*** Material for the task ***

-- ==== Sys2Proof/Machine/Sched.lean ====
section
/-! DEFINITION. The dispatcher's view of its queues (spec 06_descriptor_streams.md, R198 to R210, R217, R218, R226, R232, R233;
13_time_and_determinism.md, R471; 14_faults_replay_and_sparing.md, R489 to R493): rings, engines, journal classes, readiness and the
choice of the next descriptor, and the proof of a wait cycle. -/

namespace Sys2Proof.Machine

/-! ### Rings -/

def Pkg.head (p : Pkg) (q : Nat) : Nat := p.regNat (Reg.DSP_QHEAD q)
def Pkg.tail (p : Pkg) (q : Nat) : Nat := p.regNat (Reg.DSP_QTAIL q)
def Pkg.chead (p : Pkg) (q : Nat) : Nat := p.regNat (Reg.DSP_QCHEAD q)

/-- Descriptors between HEAD and TAIL (R200). -/
def Pkg.waitingCount (p : Pkg) (q : Nat) : Nat := seqDiff (p.tail q) (p.head q)

/-- Address of a descriptor's slot (R199, R200). -/
def Pkg.ringAddr (p : Pkg) (q s : Nat) : Nat := p.fld (Reg.DSP_QBASE q) Fld.DSP_Q_RING * 4096 + 128 * (s % p.ringSlots q)

/-- Address of a completion record's slot (R200). -/
def Pkg.cplAddr (p : Pkg) (q s : Nat) : Nat := p.fld (Reg.DSP_QCPL q) Fld.DSP_Q_CPL * 4096 + 32 * (s % p.ringSlots q)

/-- The 128 bytes in a descriptor's slot. -/
def Pkg.ringDesc (p : Pkg) (q s : Nat) : List Byte := p.viewBytes (p.ringAddr q s) 128

/-- The queue is halted. -/
def Pkg.halted (p : Pkg) (q : Nat) : Bool := (p.queueSt q).halted

/-- Active: enabled, not halted, not empty (R232). -/
def Pkg.activeQueue (p : Pkg) (q : Nat) : Bool := p.queueEnabled q && !p.halted q && p.waitingCount q != 0

/-- The head descriptor, once fetched and not started. -/
def Pkg.headDesc (p : Pkg) (q : Nat) : Option (List Byte) :=
  if (p.runOf q).isSome || p.waitingCount q == 0 then none else
  match (p.queueSt q).prefetch with
  | some (s, b) => if s = p.head q then some b else none
  | none => none

/-- The head as it stands: the fetched copy, else the bytes of its slot. -/
def Pkg.headBytes (p : Pkg) (q : Nat) : List Byte := (p.headDesc q).getD (p.ringDesc q (p.head q))

/-- Sequence numbers of a queue's unstarted descriptors. -/
def Pkg.unstartedSeqs (p : Pkg) (q : Nat) : List Nat :=
  let skip := if (p.runOf q).isSome then 1 else 0
  ((List.range (p.waitingCount q)).drop skip).map (fun i => (p.head q + i) % 2 ^ 32)

/-- The bytes of an unstarted descriptor. -/
def Pkg.unstartedDesc (p : Pkg) (q s : Nat) : List Byte := if s = p.head q then p.headBytes q else p.ringDesc q s

/-! ### Engines, journal classes and the drop cloth -/

/-- Engines of R205: 0 array group, 1 to 4 the Anvils, 5 the fabric-engine group, 6 and 7 the checkpoint engines, 8 the dispatcher. -/
def engineOf (d : List Byte) : Nat :=
  match dKind d with
  | 0 | 1 => 0
  | 2 => 1 + bitsOf (dOp d) 17 16
  | 3 | 4 => 5
  | 5 => 6 + bitsOf (dOp d) 8 8
  | 6 => if dOp d % 65536 ≥ 0x100 then 8 else 0
  | _ => 0

/-- Anvils and checkpoint engines are one for the package; the others belong to a context. -/
def engineShared (key : Nat) : Bool := (1 ≤ key && key ≤ 4) || key == 6 || key == 7

/-- A hearth control routine (R230). -/
def isControl (d : List Byte) : Bool := dKind d == 6 && dOp d % 65536 ≥ 0x100

/-- A tensor-table entry's 64 bytes; empty when the handle lies beyond the table (R217). -/
def Pkg.tableEntry (p : Pkg) (c x : Nat) : List Byte :=
  let tb := Reg.DSP_CTX_TT_BASE c
  if x < 2 ^ (p.fld tb Fld.DSP_TT_N + 4) then p.viewBytes (p.fld tb Fld.DSP_TT_ADDR * 64 + 64 * x) 64 else []

/-- Address of a table entry. -/
def Pkg.entryAddr (p : Pkg) (c x : Nat) : Nat := p.fld (Reg.DSP_CTX_TT_BASE c) Fld.DSP_TT_ADDR * 64 + 64 * x

/-- The tensor descriptor of handle h of a descriptor, as the table holds it now. -/
def Pkg.tensorOf (p : Pkg) (c : Nat) (d : List Byte) (h : Nat) : Tensor := parseTensor (dHandle d h) (p.tableEntry c (dHandle d h))

/-- Address of the parameter block (Table 06-1). -/
def Pkg.paramAddr (p : Pkg) (c : Nat) (d : List Byte) : Nat := p.fld (Reg.DSP_CTX_PARAM_BASE c) Fld.DSP_PARAM_ADDR * 64 + 64 * dParam d

/-- The image in a coat program slot of a die. -/
def Pkg.coatImage (p : Pkg) (die slot : Nat) : Option CoatImage := assoc? p.coatSlots (64 * die + slot)

/-- The image that a coat or array operation word names on the partition of a context: none for the plain drain or an empty slot. -/
def Pkg.imageOf (p : Pkg) (c : Nat) (d : List Byte) : Option CoatImage :=
  let s := bitsOf (dOp d) 15 8
  if s ≥ 0x40 then none else p.coatImage (p.leadDie c) s

/-- The parameter block's bytes as the dispatcher copies them (R218). -/
def Pkg.paramBytes (p : Pkg) (c : Nat) (d : List Byte) (n : Nat) : List Byte := if dHasParam d then p.viewBytes (p.paramAddr c d) n else []

/-- The descriptor of one group of a GEMM_GROUPED: the call's own, with the group's operation word and handles (Table 06-9). -/
def groupDesc (d b : List Byte) (g : Nat) : List Byte :=
  let w (i : Nat) : Nat := leAt b (4 + 20 * g + 4 * i) 4
  leBytes 4 (dHdr d / 16 * 16) ++ leBytes 4 (w 0) ++ leBytes 2 (w 1) ++ leBytes 2 (w 2) ++ leBytes 2 (w 3) ++ leBytes 2 (w 4) ++ d.drop 16

/-- The descriptors of a GEMM_GROUPED's groups; a count beyond 256 never runs. -/
def Pkg.groupDescs (p : Pkg) (c : Nat) (d : List Byte) : List (List Byte) :=
  let g := leAt (p.paramBytes c d 4) 0 4
  if g > 256 then [] else
  let b := p.paramBytes c d (4 + 20 * g)
  (List.range g).map (groupDesc d b)

/-- A call of GEMM_GROUPED. -/
def isGrouped (d : List Byte) : Bool := dKind d == 6 && dOp d % 65536 == 0x10

/-- A descriptor that reheats and shadows tiles: an array descriptor, or a call of an array routine (R138; log entry 92). -/
def descReheats (d : List Byte) : Bool := dKind d == 0 || (dKind d == 6 && (dOp d % 65536 == 0x10 || dOp d % 65536 == 0x11))

/-- Input handles and output handles of a descriptor's kind (Tables 03-2, 05-9, 06-9, 07-3; R210, R383). -/
def Pkg.roles (p : Pkg) (c : Nat) (d : List Byte) : List Nat × List Nat :=
  match dKind d with
  | 0 => (if (dOp d).testBit 3 then [0, 1, 3] else [0, 1], [2])
  | 1 =>
    (match p.imageOf c d with
     | some im => ([0, 1].filter (fun h => im.readsInput h), [2, 3].filter (fun h => im.storesTo h))
     | none => ([], [2]))
  | 2 => if bitsOf (dOp d) 27 24 ≤ 3 then ([0, 2], [2]) else ([0, 1], [2, 3])
  | 3 => if dOp d % 16 = 0 then ([0], [2]) else ([], [])
  | 6 =>
    (match dOp d % 65536 with
     | 0x11 => ([0, 1, 3], [2])
     | 0x20 => ([0, 1], [2])
     | 0x21 => ([0, 1, 3], [2])
     | 0x22 => ([0], [2])
     | 0x30 => ([0], [2, 3])
     | 0x31 => ([0, 1], [2])
     | 0x32 => ([0, 1, 2], [2])
     | 0x40 => ([0, 1, 3], [2])
     | 0x50 => ([0], [2])
     | 0x51 => ([0], [2])
     | _ => ([], []))
  | _ => ([], [])

/-- The operands that a descriptor reads and writes, each with its position; those of a GEMM_GROUPED are its groups' (R210). -/
def Pkg.roleTensors (p : Pkg) (c : Nat) (d : List Byte) : List (Nat × Tensor) × List (Nat × Tensor) :=
  let one (g : List Byte) : List (Nat × Tensor) × List (Nat × Tensor) :=
    let r := p.roles c g
    (r.1.map (fun h => (h, p.tensorOf c g h)), r.2.map (fun h => (h, p.tensorOf c g h)))
  if isGrouped d then
    let xs := (p.groupDescs c d).map one
    ((xs.map (·.1)).flatten, (xs.map (·.2)).flatten)
  else one d

/-- Those of a list that lie in this package. -/
def Pkg.localOf (p : Pkg) (ts : List (Nat × Tensor)) : List (Nat × Tensor) := ts.filter (fun ht => p.isLocal ht.2.loc)

/-- The descriptor's inputs and outputs overlap as R210 states. -/
def Pkg.inPlace (p : Pkg) (c : Nat) (d : List Byte) : Bool :=
  let r := p.roleTensors c d
  let ins := p.localOf r.1
  let outs := p.localOf r.2
  -- a COPY takes part only when both its handles lie in this package
  if dKind d = 3 ∧ (ins.isEmpty ∨ outs.isEmpty) then false else !outs.isEmpty && overlaps d ins outs

/-- Treated as class 2 whatever the header says (R497). -/
def Pkg.alwaysExternal (p : Pkg) (c : Nat) (d : List Byte) : Bool :=
  dKind d == 4 || dKind d == 5 ||
  (dKind d == 3 && (dOp d % 16 != 0 || [0, 2].any (fun h =>
    let loc := (p.tensorOf c d h).loc
    -- location value 0 is absolute under `FAB_OP_ABS` (R367)
    !p.isLocal loc || (loc == 0 && (dOp d).testBit 17 && p.fld Reg.FAB_LOC Fld.FAB_LOC_VALUE != 0))))

/-- The journal class that applies (R210, R497). -/
def Pkg.journalClass (p : Pkg) (c : Nat) (d : List Byte) : Nat :=
  if p.alwaysExternal c d then 2
  else if dJclass d = 0 ∧ p.inPlace c d then 1
  else dJclass d

/-- The descriptor keeps a drop cloth (R210, R492). -/
def Pkg.keepsCloth (p : Pkg) (c : Nat) (d : List Byte) : Bool :=
  let j := p.journalClass c d
  !(p.roleTensors c d).2.isEmpty && (j == 1 || (j == 2 && (dKind d ≤ 2 || descReheats d) && p.inPlace c d))

/-- Drop-cloth lines that a descriptor reserves (R493). -/
def Pkg.clothLines (p : Pkg) (c : Nat) (d : List Byte) : Nat :=
  if p.keepsCloth c d then footprintLines d (p.localOf (p.roleTensors c d).2) else 0

/-- Lines of a context's drop cloth: its journal region without the 16 KiB of entries (R490). -/
def Pkg.clothSize (p : Pkg) (c : Nat) : Nat := ((p.region (p.fld (Reg.RAS_CTX_CFG c) Fld.RAS_JR_REGION)).size - 16384) / 256

/-- Lines of a context's drop cloth not reserved. -/
def Pkg.clothFree (p : Pkg) (c : Nat) : Nat :=
  p.clothSize c - (p.dsp.runs.filter (fun r => r.ctx == c)).foldl (fun n r => n + r.reserved) 0 -
    (p.pairHeld.filter (fun h => p.queueCtx h.queue == c)).foldl (fun n h => n + h.reserved) 0

/-- Journal entries in use in a context: started and not retired (R490). -/
def Pkg.journalUsed (p : Pkg) (c : Nat) : Nat :=
  (p.dsp.runs.filter (fun r => r.ctx == c)).length + (p.pairHeld.filter (fun h => p.queueCtx h.queue == c)).length

/-! ### Readiness and choice -/

/-- A unit is under a targeted self-test or a march test with its work held (Table 14-2). -/
def Pkg.unitHeld (p : Pkg) (die unit : Nat) : Bool :=
  p.ras.tests.any (fun t => t.die == die && t.unit == unit) ||
  p.ras.marching.any (fun t => t.die == die && t.unit == unit && !t.spare)

/-- An Anvil is held by a test of one of its units (Table 14-2). -/
def Pkg.anvilHeld (p : Pkg) (h : Nat) : Bool :=
  let mine (t : UnitTest) : Bool := t.die == 16 + h && 0xa ≤ t.unit / 4096 && t.unit / 4096 ≤ 0xc
  p.ras.tests.any mine || p.ras.marching.any (fun t => mine t && !t.spare)

/-- A die is out of service (Table 14-6). -/
def Pkg.dieLost (p : Pkg) (i : Nat) : Bool := (p.fld Reg.RAS_LOST Fld.RAS_LOST).testBit i

/-- An engine runs something. -/
def Pkg.engineBusy (p : Pkg) (c key : Nat) : Bool := p.dsp.runs.any (fun r => r.engine == key && (engineShared key || r.ctx == c))

/-- An engine counts as free for a descriptor (R207, R490, R493, Table 14-2). -/
def Pkg.engineFree (p : Pkg) (c : Nat) (d : List Byte) : Bool :=
  let key := engineOf d
  !p.engineBusy c key &&
  p.journalUsed c < 16 &&
  !p.unitHeld (p.leadDie c) (0xd000 + c) &&
  !(1 ≤ key && key ≤ 4 && p.anvilHeld (key - 1)) &&
  (let n := p.clothLines c d; n = 0 || n > p.clothSize c || n ≤ p.clothFree c)

/-- A dispatcher may start descriptors of a context: its partition is configured, no lock-step stop holds it, and no class-1 or class-2
event has ended the package's work (R198, R475). -/
def Pkg.ctxRuns (p : Pkg) (c : Nat) : Bool := p.partValid c && !(p.ctxSt c).pairStopped

/-- A deadline has passed at a hall time: non-zero, and not later (R226). -/
def deadlinePassed (hall : Nat) (d : List Byte) : Bool := dDeadline d != 0 && dDeadline d ≤ hall

/-- The head of a queue is ready (R207). -/
def Pkg.ready (p : Pkg) (q : Nat) : Bool :=
  p.queueEnabled q && !p.halted q && p.ctxRuns (p.queueCtx q) &&
  match p.headDesc q with
  | some d => p.waitsMet (p.queueCtx q) d && p.engineFree (p.queueCtx q) d
  | none => false

/-- Beat of the doorbell that covered a sequence number (R471). -/
def QueueSt.coverBeat (s : QueueSt) (head n : Nat) : Nat :=
  ((s.covers.find? (fun tb => seqDiff tb.1 head > seqDiff n head)).map (·.2)).getD 0

/-- One place in the fixed order of R471: doorbell beat, queue, sequence number as its distance from the head. -/
def orderLe (a b : Nat × Nat × Nat) : Bool :=
  if a.1 ≠ b.1 then a.1 < b.1 else if a.2.1 ≠ b.2.1 then a.2.1 < b.2.1 else a.2.2 ≤ b.2.2

/-- The unstarted descriptors of a context for an engine, in the fixed order of timed-reproducible mode (R471): beat, queue, distance. -/
def Pkg.fixedOrder (p : Pkg) (c key : Nat) : List (Nat × Nat × Nat) :=
  sortBy orderLe ((p.ctxQueues c).filter (fun q => p.queueEnabled q && !p.halted q) |>.map (fun q =>
    ((p.unstartedSeqs q).filter (fun s => engineOf (p.unstartedDesc q s) == key)).map (fun s =>
      ((p.queueSt q).coverBeat (p.head q) s, q, seqDiff s (p.head q))))).flatten

/-- The fixed order holds back the head of a queue: another descriptor comes first on its engine (R471). -/
def Pkg.heldByOrder (p : Pkg) (q : Nat) : Bool :=
  p.on Reg.TIM_CTRL Fld.TIM_TRMODE &&
  match (p.fixedOrder (p.queueCtx q) (engineOf (p.headBytes q))).head? with
  | some x => x.2.1 != q || x.2.2 != 0
  | none => false

/-- The queue whose descriptor ran last on an engine of a context. -/
def Pkg.lastQueueOn (p : Pkg) (c key : Nat) : Option Nat := assoc? p.dsp.lastOn (16 * c + key)

/-- One ready head goes before another on an engine: higher priority, then the queue that ran last there, then the lower queue (R207). -/
def Pkg.goesBefore (p : Pkg) (c key : Nat) (a b : Nat) : Bool :=
  let pa := dPrio (p.headBytes a)
  let pb := dPrio (p.headBytes b)
  if pa ≠ pb then pa > pb
  else if p.lastQueueOn c key = some a then true
  else if p.lastQueueOn c key = some b then false
  else a < b

/-- The queue whose head the dispatcher starts next on an engine (R207, R471). -/
def Pkg.choice (p : Pkg) (c key : Nat) : Option Nat :=
  ((p.ctxQueues c).filter (fun q => p.ready q && engineOf (p.headBytes q) == key && !p.heldByOrder q)).foldl
    (fun best q => match best with
      | none => some q
      | some b => if p.goesBefore c key q b then some q else some b) none

/-! ### Wait cycles (R232, R233) -/

/-- A queue is blocked: its head is unstarted with an unmet wait, or held back by the fixed order (R232, R471). -/
def Pkg.blocked (p : Pkg) (q : Nat) : Bool :=
  p.activeQueue q && (p.runOf q).isNone && (!p.waitsMet (p.queueCtx q) (p.headBytes q) || p.heldByOrder q)

/-- An unstarted descriptor is a pending setter of a flag: a signal names it, or it is a control routine (R232). -/
def setsFlag (d : List Byte) (n : Nat) : Bool := isControl d || [0, 1].any (fun i => wEn (dSig d i) && wFlag (dSig d i) == n)

/-- An armed trigger entry of a context is a pending setter of a flag (R423). -/
def Pkg.triggerSets (p : Pkg) (c n : Nat) : Bool :=
  p.trigs.any (fun t => p.partOfEngines (t.engine / 4) == some c && wEn (leAt t.bytes 0x38 8) && wFlag (leAt t.bytes 0x38 8) == n)

/-- An armed timed release of a context is a pending setter of a flag (R464). -/
def Pkg.releaseSets (p : Pkg) (c n : Nat) : Bool :=
  p.on (Reg.TIM_CTX_CFG c) Fld.TIM_REL_ARM && p.fld (Reg.TIM_CTX_CFG c) Fld.TIM_REL_FLAG == n

/-- Every pending setter of a flag is an unstarted descriptor in an active queue of the context. -/
def Pkg.settersAllBlocked (p : Pkg) (c n : Nat) : Bool :=
  !p.triggerSets c n && !p.releaseSets c n &&
  (p.ctxQueues c).all (fun q => p.activeQueue q || (p.unstartedSeqs q).all (fun s => !setsFlag (p.unstartedDesc q s) n))

/-- The wait-cycle proof of a context holds (R233). -/
def Pkg.waitCycle (p : Pkg) (c : Nat) : Bool :=
  let act := (p.ctxQueues c).filter p.activeQueue
  !act.isEmpty && act.all p.blocked &&
  act.all (fun q =>
    let d := p.headBytes q
    dDeadline d == 0 &&
    (List.range 4).all (fun i => p.waitMet c (dWait d i) ||
      (!p.flagWritable c (wFlag (dWait d i)) && p.settersAllBlocked c (wFlag (dWait d i)))))

/-- State of a queue as `DSP_Q_STATE` reads (Table 06-18). -/
def Pkg.queueState (p : Pkg) (q : Nat) : Nat :=
  if (p.runOf q).isSome then 4
  else if !p.queueEnabled q then 0
  else if p.halted q then 5
  else if p.waitingCount q = 0 then 1
  else if p.blocked q then 2
  else 3

end Sys2Proof.Machine
end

*** End of Material for the task ***

Task prompt
Return the span of lines in the data above that opens at the line with "def engineShared (key" and closes at the line with "empty slot. -/", exactly, ends included, nothing else.

Written response
def engineShared (key : Nat) : Bool := (1 ≤ key && key ≤ 4) || key == 6 || key == 7

/-- A hearth control routine (R230). -/
def isControl (d : List Byte) : Bool := dKind d == 6 && dOp d % 65536 ≥ 0x100

/-- A tensor-table entry's 64 bytes; empty when the handle lies beyond the table (R217). -/
def Pkg.tableEntry (p : Pkg) (c x : Nat) : List Byte :=
  let tb := Reg.DSP_CTX_TT_BASE c
  if x < 2 ^ (p.fld tb Fld.DSP_TT_N + 4) then p.viewBytes (p.fld tb Fld.DSP_TT_ADDR * 64 + 64 * x) 64 else []

/-- Address of a table entry. -/
def Pkg.entryAddr (p : Pkg) (c x : Nat) : Nat := p.fld (Reg.DSP_CTX_TT_BASE c) Fld.DSP_TT_ADDR * 64 + 64 * x

/-- The tensor descriptor of handle h of a descriptor, as the table holds it now. -/
def Pkg.tensorOf (p : Pkg) (c : Nat) (d : List Byte) (h : Nat) : Tensor := parseTensor (dHandle d h) (p.tableEntry c (dHandle d h))

/-- Address of the parameter block (Table 06-1). -/
def Pkg.paramAddr (p : Pkg) (c : Nat) (d : List Byte) : Nat := p.fld (Reg.DSP_CTX_PARAM_BASE c) Fld.DSP_PARAM_ADDR * 64 + 64 * dParam d

/-- The image in a coat program slot of a die. -/
def Pkg.coatImage (p : Pkg) (die slot : Nat) : Option CoatImage := assoc? p.coatSlots (64 * die + slot)

/-- The image that a coat or array operation word names on the partition of a context: none for the plain drain or an empty slot. -/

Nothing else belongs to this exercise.